Exercise material ▸
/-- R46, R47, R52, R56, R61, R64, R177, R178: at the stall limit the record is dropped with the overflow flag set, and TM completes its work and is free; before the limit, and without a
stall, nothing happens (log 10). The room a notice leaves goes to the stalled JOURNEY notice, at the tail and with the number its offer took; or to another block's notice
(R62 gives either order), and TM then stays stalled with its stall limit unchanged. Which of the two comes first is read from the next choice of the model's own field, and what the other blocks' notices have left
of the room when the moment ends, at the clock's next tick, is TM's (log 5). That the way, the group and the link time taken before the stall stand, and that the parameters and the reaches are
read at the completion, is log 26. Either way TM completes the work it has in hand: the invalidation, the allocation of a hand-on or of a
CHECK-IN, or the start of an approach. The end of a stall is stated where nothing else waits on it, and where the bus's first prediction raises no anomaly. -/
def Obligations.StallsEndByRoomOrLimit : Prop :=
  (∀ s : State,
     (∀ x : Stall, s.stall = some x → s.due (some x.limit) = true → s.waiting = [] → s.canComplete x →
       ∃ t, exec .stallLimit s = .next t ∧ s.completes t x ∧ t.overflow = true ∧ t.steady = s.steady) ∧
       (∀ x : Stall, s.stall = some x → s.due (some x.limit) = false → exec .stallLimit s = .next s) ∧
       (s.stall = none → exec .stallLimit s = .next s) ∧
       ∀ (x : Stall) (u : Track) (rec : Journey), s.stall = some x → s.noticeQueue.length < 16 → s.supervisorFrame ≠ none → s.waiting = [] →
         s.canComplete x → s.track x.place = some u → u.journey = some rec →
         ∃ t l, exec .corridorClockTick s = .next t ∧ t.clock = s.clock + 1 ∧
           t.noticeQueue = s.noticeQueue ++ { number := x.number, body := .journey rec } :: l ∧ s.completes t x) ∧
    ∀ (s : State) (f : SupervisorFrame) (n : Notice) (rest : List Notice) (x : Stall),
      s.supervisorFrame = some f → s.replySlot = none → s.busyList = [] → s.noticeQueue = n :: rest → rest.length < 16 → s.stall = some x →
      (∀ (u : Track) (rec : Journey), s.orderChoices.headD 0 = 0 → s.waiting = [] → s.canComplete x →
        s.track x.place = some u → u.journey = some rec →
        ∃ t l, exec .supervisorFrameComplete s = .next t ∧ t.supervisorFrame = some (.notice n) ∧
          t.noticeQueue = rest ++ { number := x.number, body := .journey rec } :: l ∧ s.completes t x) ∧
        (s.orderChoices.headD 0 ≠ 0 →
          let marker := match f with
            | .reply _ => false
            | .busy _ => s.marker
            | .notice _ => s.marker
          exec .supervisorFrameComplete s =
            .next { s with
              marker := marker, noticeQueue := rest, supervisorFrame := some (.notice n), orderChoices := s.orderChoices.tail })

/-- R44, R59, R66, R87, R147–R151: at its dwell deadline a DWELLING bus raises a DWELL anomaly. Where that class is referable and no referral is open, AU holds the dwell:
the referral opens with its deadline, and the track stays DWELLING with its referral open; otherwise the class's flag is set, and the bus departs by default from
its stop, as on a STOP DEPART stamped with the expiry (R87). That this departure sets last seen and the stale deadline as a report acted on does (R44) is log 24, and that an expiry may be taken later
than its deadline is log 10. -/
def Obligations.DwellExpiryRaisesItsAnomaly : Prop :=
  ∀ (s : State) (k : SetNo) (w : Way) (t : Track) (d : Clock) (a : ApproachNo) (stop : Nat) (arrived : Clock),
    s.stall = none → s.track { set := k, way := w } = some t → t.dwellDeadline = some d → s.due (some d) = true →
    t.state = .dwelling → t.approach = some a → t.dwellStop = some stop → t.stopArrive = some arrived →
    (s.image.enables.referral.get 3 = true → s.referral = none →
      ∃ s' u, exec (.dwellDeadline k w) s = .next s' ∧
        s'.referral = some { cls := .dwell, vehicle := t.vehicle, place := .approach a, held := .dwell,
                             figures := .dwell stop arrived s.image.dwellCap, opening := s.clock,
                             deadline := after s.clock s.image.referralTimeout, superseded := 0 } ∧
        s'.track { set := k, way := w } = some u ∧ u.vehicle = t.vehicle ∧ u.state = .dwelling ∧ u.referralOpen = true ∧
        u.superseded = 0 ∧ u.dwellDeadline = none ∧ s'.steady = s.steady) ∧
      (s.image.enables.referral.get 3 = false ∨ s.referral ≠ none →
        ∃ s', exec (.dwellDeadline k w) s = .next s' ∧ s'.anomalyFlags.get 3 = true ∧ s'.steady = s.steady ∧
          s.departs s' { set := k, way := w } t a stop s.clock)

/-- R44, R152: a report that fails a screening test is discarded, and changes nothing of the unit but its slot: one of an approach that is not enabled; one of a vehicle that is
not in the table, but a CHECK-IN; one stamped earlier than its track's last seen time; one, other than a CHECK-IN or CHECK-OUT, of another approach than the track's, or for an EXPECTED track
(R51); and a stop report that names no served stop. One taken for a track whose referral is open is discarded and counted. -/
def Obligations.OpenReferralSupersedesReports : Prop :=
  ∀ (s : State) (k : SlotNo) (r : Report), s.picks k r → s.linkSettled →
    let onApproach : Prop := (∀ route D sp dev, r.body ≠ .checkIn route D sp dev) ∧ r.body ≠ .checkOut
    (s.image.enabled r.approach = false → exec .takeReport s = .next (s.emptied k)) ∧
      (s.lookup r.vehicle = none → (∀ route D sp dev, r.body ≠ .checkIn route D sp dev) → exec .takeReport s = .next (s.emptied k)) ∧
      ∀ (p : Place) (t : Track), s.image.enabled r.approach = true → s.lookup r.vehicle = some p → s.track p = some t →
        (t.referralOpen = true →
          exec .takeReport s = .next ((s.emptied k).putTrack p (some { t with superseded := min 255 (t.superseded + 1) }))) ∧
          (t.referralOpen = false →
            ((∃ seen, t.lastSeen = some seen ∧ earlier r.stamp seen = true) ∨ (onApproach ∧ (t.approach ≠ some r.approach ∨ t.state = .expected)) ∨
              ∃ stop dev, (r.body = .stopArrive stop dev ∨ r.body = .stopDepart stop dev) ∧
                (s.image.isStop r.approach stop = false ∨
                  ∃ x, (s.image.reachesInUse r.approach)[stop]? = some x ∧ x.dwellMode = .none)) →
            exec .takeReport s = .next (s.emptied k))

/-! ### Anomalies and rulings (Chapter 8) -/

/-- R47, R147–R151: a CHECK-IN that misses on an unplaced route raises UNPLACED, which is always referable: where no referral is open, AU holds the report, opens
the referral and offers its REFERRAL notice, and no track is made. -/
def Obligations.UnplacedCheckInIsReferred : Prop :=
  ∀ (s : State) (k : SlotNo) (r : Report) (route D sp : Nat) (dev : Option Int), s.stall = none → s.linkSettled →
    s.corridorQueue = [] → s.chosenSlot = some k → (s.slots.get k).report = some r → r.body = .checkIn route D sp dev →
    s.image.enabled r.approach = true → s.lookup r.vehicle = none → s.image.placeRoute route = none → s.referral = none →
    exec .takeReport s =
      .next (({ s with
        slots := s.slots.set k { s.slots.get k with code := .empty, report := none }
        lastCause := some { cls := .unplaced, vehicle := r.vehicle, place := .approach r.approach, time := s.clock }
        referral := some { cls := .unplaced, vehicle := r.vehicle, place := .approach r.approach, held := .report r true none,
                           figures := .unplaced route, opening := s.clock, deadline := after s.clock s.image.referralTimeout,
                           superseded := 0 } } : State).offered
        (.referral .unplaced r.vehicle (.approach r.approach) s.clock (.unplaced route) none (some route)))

--

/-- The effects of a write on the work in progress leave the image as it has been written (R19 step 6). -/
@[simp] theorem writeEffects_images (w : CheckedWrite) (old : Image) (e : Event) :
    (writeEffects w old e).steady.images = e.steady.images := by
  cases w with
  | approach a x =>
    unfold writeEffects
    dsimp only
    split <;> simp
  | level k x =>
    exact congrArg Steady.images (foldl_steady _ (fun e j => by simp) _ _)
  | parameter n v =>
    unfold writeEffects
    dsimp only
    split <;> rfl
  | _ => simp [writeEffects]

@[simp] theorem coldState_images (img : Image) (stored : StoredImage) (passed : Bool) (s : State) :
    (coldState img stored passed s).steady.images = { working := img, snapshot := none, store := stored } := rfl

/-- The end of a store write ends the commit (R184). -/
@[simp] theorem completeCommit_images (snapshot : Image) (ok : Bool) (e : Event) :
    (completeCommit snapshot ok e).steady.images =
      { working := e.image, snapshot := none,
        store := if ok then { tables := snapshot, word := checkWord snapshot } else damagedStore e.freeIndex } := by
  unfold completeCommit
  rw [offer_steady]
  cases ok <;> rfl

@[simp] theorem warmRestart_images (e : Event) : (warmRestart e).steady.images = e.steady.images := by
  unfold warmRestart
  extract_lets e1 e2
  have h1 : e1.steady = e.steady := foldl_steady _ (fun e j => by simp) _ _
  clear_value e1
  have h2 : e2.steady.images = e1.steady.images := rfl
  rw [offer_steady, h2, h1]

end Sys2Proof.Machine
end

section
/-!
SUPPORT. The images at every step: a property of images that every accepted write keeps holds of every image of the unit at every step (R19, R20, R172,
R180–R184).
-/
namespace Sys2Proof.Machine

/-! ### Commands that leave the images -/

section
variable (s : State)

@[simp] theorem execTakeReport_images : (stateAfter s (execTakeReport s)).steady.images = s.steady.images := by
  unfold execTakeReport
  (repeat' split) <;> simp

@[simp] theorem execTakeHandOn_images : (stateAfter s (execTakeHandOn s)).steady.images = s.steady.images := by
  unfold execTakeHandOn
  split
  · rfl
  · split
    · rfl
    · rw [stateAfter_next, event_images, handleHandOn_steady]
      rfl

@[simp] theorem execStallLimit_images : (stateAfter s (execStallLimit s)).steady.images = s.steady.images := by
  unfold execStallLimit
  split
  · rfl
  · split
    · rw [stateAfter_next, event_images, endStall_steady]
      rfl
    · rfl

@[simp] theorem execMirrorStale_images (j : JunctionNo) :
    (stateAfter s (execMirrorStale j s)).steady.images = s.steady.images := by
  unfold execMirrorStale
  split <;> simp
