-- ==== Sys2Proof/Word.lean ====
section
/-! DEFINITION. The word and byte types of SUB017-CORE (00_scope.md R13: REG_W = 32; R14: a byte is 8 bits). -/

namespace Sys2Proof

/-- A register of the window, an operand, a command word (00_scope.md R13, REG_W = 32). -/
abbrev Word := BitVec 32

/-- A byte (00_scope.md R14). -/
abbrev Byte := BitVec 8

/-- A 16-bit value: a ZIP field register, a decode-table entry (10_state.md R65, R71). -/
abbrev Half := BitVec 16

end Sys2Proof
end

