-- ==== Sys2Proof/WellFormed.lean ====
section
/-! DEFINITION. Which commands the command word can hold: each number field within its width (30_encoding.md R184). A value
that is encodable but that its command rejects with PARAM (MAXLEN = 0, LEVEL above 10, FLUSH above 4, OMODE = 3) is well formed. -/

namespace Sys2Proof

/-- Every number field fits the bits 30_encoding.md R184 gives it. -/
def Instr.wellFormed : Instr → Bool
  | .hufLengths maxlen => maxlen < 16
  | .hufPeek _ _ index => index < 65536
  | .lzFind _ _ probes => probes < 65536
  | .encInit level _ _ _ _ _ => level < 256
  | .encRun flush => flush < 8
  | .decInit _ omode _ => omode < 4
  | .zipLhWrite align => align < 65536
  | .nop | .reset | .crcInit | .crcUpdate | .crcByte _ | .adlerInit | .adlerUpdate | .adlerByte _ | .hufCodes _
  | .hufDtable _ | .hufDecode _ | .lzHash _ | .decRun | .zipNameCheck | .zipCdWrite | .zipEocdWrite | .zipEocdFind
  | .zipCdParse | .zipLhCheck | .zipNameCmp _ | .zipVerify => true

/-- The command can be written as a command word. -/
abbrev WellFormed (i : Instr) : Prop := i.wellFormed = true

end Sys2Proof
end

--

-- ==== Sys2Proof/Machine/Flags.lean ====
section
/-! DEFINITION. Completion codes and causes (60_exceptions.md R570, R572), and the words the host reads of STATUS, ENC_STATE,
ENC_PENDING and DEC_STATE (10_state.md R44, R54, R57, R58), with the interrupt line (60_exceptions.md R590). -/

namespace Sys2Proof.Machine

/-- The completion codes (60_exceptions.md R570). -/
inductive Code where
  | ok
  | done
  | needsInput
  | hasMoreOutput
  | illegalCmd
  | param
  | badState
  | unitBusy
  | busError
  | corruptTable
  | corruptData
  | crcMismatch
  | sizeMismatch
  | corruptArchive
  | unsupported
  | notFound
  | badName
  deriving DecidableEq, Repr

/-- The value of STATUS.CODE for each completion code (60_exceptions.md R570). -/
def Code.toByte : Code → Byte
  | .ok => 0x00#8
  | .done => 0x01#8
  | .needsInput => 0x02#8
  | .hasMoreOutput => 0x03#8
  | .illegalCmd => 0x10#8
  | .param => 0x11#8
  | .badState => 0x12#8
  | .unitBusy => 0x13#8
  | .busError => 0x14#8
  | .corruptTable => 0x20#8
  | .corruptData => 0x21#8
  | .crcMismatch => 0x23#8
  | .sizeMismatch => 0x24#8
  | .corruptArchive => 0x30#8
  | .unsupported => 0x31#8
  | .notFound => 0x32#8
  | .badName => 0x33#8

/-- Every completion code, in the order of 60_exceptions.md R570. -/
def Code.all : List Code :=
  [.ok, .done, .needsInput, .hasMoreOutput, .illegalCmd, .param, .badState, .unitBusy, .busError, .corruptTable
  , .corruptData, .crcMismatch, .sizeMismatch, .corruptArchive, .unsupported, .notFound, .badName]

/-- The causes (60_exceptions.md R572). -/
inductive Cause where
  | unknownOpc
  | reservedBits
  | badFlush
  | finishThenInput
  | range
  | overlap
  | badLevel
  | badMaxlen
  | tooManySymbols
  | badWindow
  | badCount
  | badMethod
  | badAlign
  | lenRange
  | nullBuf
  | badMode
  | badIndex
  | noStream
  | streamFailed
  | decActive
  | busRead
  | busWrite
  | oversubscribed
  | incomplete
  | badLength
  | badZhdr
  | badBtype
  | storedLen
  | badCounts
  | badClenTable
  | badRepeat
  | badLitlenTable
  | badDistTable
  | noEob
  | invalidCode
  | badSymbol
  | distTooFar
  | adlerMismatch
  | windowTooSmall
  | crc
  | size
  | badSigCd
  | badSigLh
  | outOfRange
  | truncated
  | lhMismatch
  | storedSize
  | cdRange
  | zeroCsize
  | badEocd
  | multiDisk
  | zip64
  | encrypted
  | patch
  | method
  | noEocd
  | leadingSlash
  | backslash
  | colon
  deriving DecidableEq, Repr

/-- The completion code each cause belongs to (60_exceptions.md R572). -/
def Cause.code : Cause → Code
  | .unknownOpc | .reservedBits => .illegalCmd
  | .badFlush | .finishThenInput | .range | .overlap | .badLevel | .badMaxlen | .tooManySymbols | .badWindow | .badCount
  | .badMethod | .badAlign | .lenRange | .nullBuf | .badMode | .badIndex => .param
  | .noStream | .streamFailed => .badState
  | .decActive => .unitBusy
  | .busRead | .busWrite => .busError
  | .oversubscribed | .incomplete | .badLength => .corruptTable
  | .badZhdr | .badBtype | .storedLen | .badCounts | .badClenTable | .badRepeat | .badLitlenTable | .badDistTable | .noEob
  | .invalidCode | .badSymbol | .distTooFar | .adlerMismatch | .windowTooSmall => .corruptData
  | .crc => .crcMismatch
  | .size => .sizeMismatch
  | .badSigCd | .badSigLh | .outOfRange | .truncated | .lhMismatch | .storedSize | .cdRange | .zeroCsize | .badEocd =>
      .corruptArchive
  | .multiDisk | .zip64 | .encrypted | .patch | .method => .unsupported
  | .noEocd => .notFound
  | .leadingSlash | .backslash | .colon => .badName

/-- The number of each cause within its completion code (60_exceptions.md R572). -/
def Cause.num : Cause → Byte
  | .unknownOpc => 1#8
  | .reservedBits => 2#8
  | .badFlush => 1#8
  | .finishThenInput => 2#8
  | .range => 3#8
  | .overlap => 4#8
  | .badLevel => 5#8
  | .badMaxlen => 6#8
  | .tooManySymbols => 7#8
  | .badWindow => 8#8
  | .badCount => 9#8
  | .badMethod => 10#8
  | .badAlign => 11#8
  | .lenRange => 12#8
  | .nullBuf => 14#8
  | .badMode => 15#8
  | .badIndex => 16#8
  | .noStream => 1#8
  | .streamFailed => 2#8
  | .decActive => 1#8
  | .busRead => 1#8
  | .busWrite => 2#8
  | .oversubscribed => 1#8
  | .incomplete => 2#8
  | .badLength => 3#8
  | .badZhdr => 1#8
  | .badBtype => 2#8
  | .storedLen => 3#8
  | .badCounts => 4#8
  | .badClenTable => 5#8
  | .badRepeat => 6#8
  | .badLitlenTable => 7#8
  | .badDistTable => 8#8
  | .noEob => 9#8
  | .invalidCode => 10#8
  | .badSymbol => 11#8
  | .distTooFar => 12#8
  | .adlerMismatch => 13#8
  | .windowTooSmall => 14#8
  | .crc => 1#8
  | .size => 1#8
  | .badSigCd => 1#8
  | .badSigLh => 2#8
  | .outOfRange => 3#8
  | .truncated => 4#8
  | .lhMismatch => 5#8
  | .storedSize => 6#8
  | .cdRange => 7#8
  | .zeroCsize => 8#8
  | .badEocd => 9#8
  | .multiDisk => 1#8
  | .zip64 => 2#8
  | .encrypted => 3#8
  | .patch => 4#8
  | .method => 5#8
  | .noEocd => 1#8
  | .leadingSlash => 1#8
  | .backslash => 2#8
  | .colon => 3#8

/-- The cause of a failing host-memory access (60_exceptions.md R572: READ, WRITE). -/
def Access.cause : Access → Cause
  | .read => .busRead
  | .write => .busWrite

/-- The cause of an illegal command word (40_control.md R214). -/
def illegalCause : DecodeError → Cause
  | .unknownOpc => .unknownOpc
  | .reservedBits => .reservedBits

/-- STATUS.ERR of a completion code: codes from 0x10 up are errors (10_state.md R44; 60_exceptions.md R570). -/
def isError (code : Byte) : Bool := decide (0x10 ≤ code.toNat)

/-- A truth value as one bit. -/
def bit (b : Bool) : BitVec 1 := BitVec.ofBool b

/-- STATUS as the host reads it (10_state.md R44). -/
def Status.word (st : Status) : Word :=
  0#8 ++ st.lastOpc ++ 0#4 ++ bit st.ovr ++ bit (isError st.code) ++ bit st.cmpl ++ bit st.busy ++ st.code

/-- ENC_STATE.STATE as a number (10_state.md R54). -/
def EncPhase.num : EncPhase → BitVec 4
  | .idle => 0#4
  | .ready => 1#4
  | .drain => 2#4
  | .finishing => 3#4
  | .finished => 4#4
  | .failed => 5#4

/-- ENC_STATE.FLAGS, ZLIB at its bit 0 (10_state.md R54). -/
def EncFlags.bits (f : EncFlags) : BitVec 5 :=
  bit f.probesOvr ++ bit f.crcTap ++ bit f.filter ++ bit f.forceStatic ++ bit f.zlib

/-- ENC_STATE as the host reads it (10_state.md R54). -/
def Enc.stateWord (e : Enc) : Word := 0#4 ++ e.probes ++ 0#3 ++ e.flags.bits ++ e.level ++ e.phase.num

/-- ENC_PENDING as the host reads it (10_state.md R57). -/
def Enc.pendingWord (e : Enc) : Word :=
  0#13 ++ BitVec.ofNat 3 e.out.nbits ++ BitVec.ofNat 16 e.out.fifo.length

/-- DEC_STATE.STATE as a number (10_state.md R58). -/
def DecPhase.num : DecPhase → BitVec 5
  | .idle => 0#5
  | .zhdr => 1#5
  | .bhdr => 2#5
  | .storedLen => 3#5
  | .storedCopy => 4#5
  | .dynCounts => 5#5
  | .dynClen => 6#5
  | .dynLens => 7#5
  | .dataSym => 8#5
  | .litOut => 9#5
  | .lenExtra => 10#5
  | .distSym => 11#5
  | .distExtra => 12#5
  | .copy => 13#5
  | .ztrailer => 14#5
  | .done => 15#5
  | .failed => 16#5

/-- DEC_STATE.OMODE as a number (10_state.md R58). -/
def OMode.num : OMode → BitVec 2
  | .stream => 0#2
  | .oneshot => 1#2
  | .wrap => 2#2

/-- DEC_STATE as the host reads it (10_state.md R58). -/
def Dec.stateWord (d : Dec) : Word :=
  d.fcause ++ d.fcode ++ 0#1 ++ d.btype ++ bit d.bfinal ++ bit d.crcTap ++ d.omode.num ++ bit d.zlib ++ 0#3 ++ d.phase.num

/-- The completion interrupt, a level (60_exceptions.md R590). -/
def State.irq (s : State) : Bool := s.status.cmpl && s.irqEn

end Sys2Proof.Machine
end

Aim of the task ▸ Identify the lines of the entries containing the string "referralTimeout". Copy each such line.

Reply to the task ▸
                             deadline := after s.clock s.image.referralTimeout, superseded := 0 } ∧
                           figures := .unplaced route, opening := s.clock, deadline := after s.clock s.image.referralTimeout,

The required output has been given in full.